A recent comment got me thinking about probability and risk factors for being a victim of cyberbullying. So I did a Google search to learn more about trends when it comes to this phenomenon.
What I found was enlightening, but also pretty frightening.
About half of adolescents and teens have been cyberbullied and about half have engaged in cyberbullying.
About 1 in 10 kids have had embarrassing or damaging pictures taken without their permission (although I don't know the number of these being posted—but still, pretty scary).
But what was really alarming to learn is that most kids don't even tell their parents when cyberbullying happens.

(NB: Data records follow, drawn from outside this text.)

/-- The fibres of ISSUE end, and their slots become free or retired (08 R172). A slot that the first port's FEND frees may be taken
by an FSPAWN of the second port in the same cycle (DEDUCED, log 78). -/
def State.endFibres (s : State) (c : Cur) (st : Slot) : State :=
  let s1 := s.onLanes c c.issue fun _ L => { L with slot := st, fib := { L.fib with rep := none, fence := none, yieldAt := none } }
  let s2 := s1.disown c.gang c.warp c.issue
  let s3 := { s2 with monitors := s2.monitors.filter fun m =>
    !(m.ctx == c.gang && m.warp == c.warp && c.issue.contains m.lane) }
  s3.settle c.gang

/-- FEND (08 R172). -/
def execFend (s : State) : Host.Outcome State Fault Refusal :=
  slot .fend s noHandler fun c s => .ok (s.endFibres c .free)

/-- EXIT (08 R172). -/
def execExit (s : State) : Host.Outcome State Fault Refusal :=
  slot .exit s noHandler fun c s => .ok (s.endFibres c .retired)

/-- BAR (08 R176). -/
def execBar (k : BitVec 3) (i : BitVec 8) (s : State) : Host.Outcome State Fault Refusal :=
  slot (.bar k i) s noHandler fun c s =>
    .ok ((s.parkLanes c c.issue fun _ => .bar k.toNat i.toNat).settle c.gang)

/-- The monitor of a lane. -/
def State.monitor? (s : State) (g w l : Nat) : Option Monitor :=
  s.monitors.find? fun m => m.ctx == g && m.warp == w && m.lane == l

/-- The state without the monitor of a lane. -/
def State.dropMonitor (s : State) (g w l : Nat) : State :=
  { s with monitors := s.monitors.filter fun m => !(m.ctx == g && m.warp == w && m.lane == l) }

/-- A lane's monitor replaced by a new one. -/
def State.arm (s : State) (m : Monitor) : State :=
  { s.dropMonitor m.ctx m.warp m.lane with monitors := (s.dropMonitor m.ctx m.warp m.lane).monitors ++ [m] }

/-- The accesses that an LDR `.w32` of the lanes of ISSUE would make, or the fault that it would take at issue (08 R179, R186). -/
def State.watchRows (s : State) (c : Cur) (a b : BitVec 7) : Except Flt (List LaneAcc) :=
  let W := s.warp c.gang c.warp
  s.laneAccs c 4 .read (fun l => W.get64 l a.toNat) fun l => (W.get l b.toNat).toNat

/-- Where a line that an LDR would read is lost, or its check fails, the instruction takes the fault of that LDR, as its data would
return (24 R379, 20 R346). -/
def State.watchFault (s : State) (c : Cur) (i : Instr) (as : List LaneAcc) : State :=
  if as.any fun x => x.isBad s then s.startRead c i [] as (fun _ => []) fun _ => [] else s

/-- The monitor that an access arms for its lane (08 R179). -/
def LaneAcc.monitor (x : LaneAcc) (c : Cur) : Monitor :=
  { ctx := c.gang, warp := c.warp, lane := x.lane, asid := x.tab.asid, va := x.va, path := x.path, block := x.cells.headD 0 / 64 * 64,
    st := .armed }

/-- MWAIT `.watch` (08 R179). -/
def execMwaitWatch (a b : BitVec 7) (s : State) : Host.Outcome State Fault Refusal :=
  slot (.mwaitWatch a b) s noPre fun c s =>
    match s.watchRows c a b with
    | .error f => .error f
    | .ok as =>
      .ok ((as.filter fun x => !x.isBad s).foldl (fun t x => t.arm (x.monitor c)) (s.watchFault c (.mwaitWatch a b) as))

/-- MWAIT `.wait` (08 R180): lanes whose monitor is armed park; the others receive their reason. -/
def execMwaitWait (d a : BitVec 7) (s : State) : Host.Outcome State Fault Refusal :=
  slot (.mwaitWait d a) s noHandler fun c s =>
    let W := s.warp c.gang c.warp
    let now := s.now c.gang c.warp
    .ok (c.issue.foldl (fun t l =>
      let o := t.newWork c (.mwaitWait d a) [] []
      match t.monitor? c.gang c.warp l with
      | none => t.await o [W.put l d.toNat 3]
      | some m =>
        match m.st with
        | .fired => (t.dropMonitor c.gang c.warp l).await o [W.put l d.toNat 0]
        | .lost => (t.dropMonitor c.gang c.warp l).await o [W.put l d.toNat 1]
        | _ =>
          let n := (W.get l a.toNat).toNat
          let t1 := t.parkLanes c [l] fun _ => .mwait (if n = 0 then none else some (now + n)) o.id
          (t1.mapGang c.gang fun G => { G with accs := G.accs ++ [{ o with awaits := [W.loc l d.toNat], mark := 1 }] }).fresh) s)

/-- A lane parked at MWAIT `.wait` goes on with a reason, and its monitor returns to none (08 R180). -/
def State.mwaitRelease (s : State) (g w l reason : Nat) : State :=
  let now := s.now g w
  match ((s.warp g w).lane l).slot with
  | .parked (.mwait _ id) =>
    let t := match (s.gang g).accs.find? fun o => o.id == id with
      | some o => o.awaits
      | none => []
    let s1 := (s.dropMonitor g w l).mapGang g fun G => { G with accs := G.accs.filter fun o => o.id != id }
    s1.mapWarp g w fun W =>
      (t.foldl (fun V x => V.land1 x (BitVec.ofNat 64 reason)) W).mapLanes [l] fun _ L => L.resume now
  | _ => s

/-- The reason with which a lane parked at MWAIT `.wait` may go on: its monitor has fired or is lost, or its bound has passed (08 R180). Where
both hold in one cycle the monitor's state is the reason (DESIGN CHOICE, log 98). -/
def State.mwaitReason (s : State) (g w l : Nat) : Option Nat :=
  match ((s.warp g w).lane l).slot, (s.monitor? g w l).map (·.st) with
  | .parked (.mwait ..), some Mon.fired => some 0
  | .parked (.mwait ..), some Mon.lost => some 1
  | .parked (.mwait (some b) _), _ => if b ≤ s.now g w then some 2 else none
  | _, _ => none

/-- A lane parked at MWAIT `.wait` goes on if it may. -/
def State.mwaitWake (s : State) (g w l : Nat) : State :=
  match s.mwaitReason g w l with
  | some r => s.mwaitRelease g w l r
  | none => s

/-- MONITOR_FIRE (08 R179, R180): a lane whose monitor has fired, and that is parked at MWAIT `.wait`, goes on. -/
def execMonitorFire (ctx warp lane : Nat) (s : State) : Host.Outcome State Fault Refusal := .next (s.mwaitWake ctx warp lane)

/-- MWAIT_TIMEOUT (08 R180): a parked lane whose bound has passed goes on. -/
def execMwaitTimeout (ctx warp lane : Nat) (s : State) : Host.Outcome State Fault Refusal := .next (s.mwaitWake ctx warp lane)

/-- YIELD (08 R181). -/
def execYield (s : State) : Host.Outcome State Fault Refusal :=
  slot .yield s noPre fun c s =>
    let now := s.now c.gang c.warp
    .ok (s.onLanes c c.set fun _ L => L.mapFib fun f => { f with yieldAt := some now })

/-- YIELD_EXPIRY (08 R181): 16 cycles after a YIELD its set becomes ready again. -/
def execYieldExpiry (ctx warp lane : Nat) (s : State) : Host.Outcome State Fault Refusal :=
  match ((s.warp ctx warp).lane lane).fib.yieldAt with
  | some t =>
    if t + 16 ≤ s.now ctx warp then
      .next (s.mapWarp ctx warp fun W => W.mapLanes [lane] fun _ L => L.mapFib fun f => { f with yieldAt := none })
    else .next s
  | none => .next s

/-- SYNC `.isync` (08 R185, R186): the core's loop buffer is dropped. -/
def execSyncIsync (s : State) : Host.Outcome State Fault Refusal :=
  slot .syncIsync s noPre fun c s =>
    .ok (s.setLoop { core := s.coreOf c.gang c.warp, quads := [], stale := false })

/-- The lanes of ISSUE park until their SYNC completes (08 R186). -/
def State.startSync (s : State) (c : Cur) (i : Instr) (args : List Arg) (cells : List Nat) : State :=
  let o := { s.newWork c i args [] with cells := cells, mark := 1 }
  let s1 := s.parkLanes c c.issue fun _ => .sync o.id
  (s1.mapGang c.gang fun G => { G with accs := G.accs ++ [o] }).fresh

/-- SYNC `.icinv` (08 R186). -/
def execSyncIcinv (a b : BitVec 7) (s : State) : Host.Outcome State Fault Refusal :=
  slot (.syncIcinv a b) s noPre fun c s =>
    let W := s.warp c.gang c.warp
    .ok (s.startSync c (.syncIcinv a b) (W.args c.issue (fun _ => 0) (fun l => (W.get l a.toNat).setWidth 128)
      (fun l => (W.get l b.toNat).setWidth 128) fun _ => 0) [])

/-- SYNC `.dcwb` (08 R186). -/
def execSyncDcwb (a b : BitVec 7) (s : State) : Host.Outcome State Fault Refusal :=
  slot (.syncDcwb a b) s noPre fun c s =>
    match s.watchRows c a b with
    | .error f => .error f
    | .ok as => .ok ((s.watchFault c (.syncDcwb a b) as).startSync c (.syncDcwb a b) [] (as.map fun x => x.cells.headD 0))

/-- SYNC `.dcinv` (08 R186). -/
def execSyncDcinv (a b : BitVec 7) (s : State) : Host.Outcome State Fault Refusal :=
  slot (.syncDcinv a b) s noPre fun c s =>
    match s.watchRows c a b with
    | .error f => .error f
    | .ok as => .ok ((s.watchFault c (.syncDcinv a b) as).startSync c (.syncDcinv a b) [] (as.map fun x => x.cells.headD 0))

/-- The dirty copies of a block that a core's L1 holds, in every aperture tag, are written to the L2 slice, and stay clean; or the
core's copies are dropped (08 R186). A line of 128 bytes is written, or dropped, whole. -/
def Caches.clean (c : Caches) (core line : Nat) (drop : Bool) : Caches :=
  let mine := c.l1.filter fun e => e.core == core && e.line == line
  if drop then mine.foldl Caches.dropL1 c
  else
    let c1 := (mine.filter fun e => e.st == .m || e.st == .o).foldl
      (fun (d : Caches) e => if d.inL2 (core / 288) line then d.joinL2 (core / 288) line e.valid e.valid
        else d.writeHome { die := core / 288, line := line, valid := e.valid, dirty := e.valid, pa := e.pa, key := e.key }) c
    { c1 with l1 := c1.l1.map fun (e : L1Line) =>
        if e.core = core && e.line = line then
          { e with st := match e.st with | .m => .e | .o => .s | x => x }
        else e }

/-- What the completion of a SYNC does (08 R185, R186): invalidated quads leave every instruction cache and every loop
buffer is stale; a block's L1 copies of the core are written back or dropped. No value changes. -/
def State.syncEffect (s : State) (o : Work) : State :=
  let core := s.coreOf o.ctx o.warp
  let asid := (s.gang o.ctx).asid
  match o.instr with
  | .syncIcinv .. =>
    let hit (q : Nat) : Bool := o.args.any fun a =>
      decide (q < (a.a.toNat + a.b.toNat)) && decide (a.a.toNat < q + 16) && decide (0 < a.b.toNat)
    { s with icache := s.icache.filter fun l => !(l.asid == asid && hit l.quad),
             loops := s.loops.map fun (b : LoopBuf) => { b with stale := true } }
  | .syncDcwb .. =>
    s.putCaches (o.cells.foldl (fun c x => c.clean core (x / 128) false) s.caches)
  | .syncDcinv .. =>
    s.putCaches (o.cells.foldl (fun c x => c.clean core (x / 128) true) s.caches)
  | _ => s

Not sure if this silence is tied to shame, concern about revealing online practices that violates rules, or even fear of the process that parents will take to confront the aggressor and his/her parents.
But cyberbullying, cybersafety, and even cyberpractices should probably be topics of frequent discussions between parents and kids. And since kids are not initiating these conversations, parents need to take the lead. Sure, these may not be the most comfortable or even natural discussions to have. But consider what your intervention might prevent--1 in 5 teens have posted or sent sexually suggestive or nude picture of themselves to other (talk to those kids about cyberpractices!) and sadly, victims of cyberbulling are more likely to have low self-esteem and consider suicide.
I was inspired by Mark's posting and his pro-active approach to protect his child from cyberbullying.
I'll do some digging to find other strategies parents can take to helping their kids safely navigate online activity.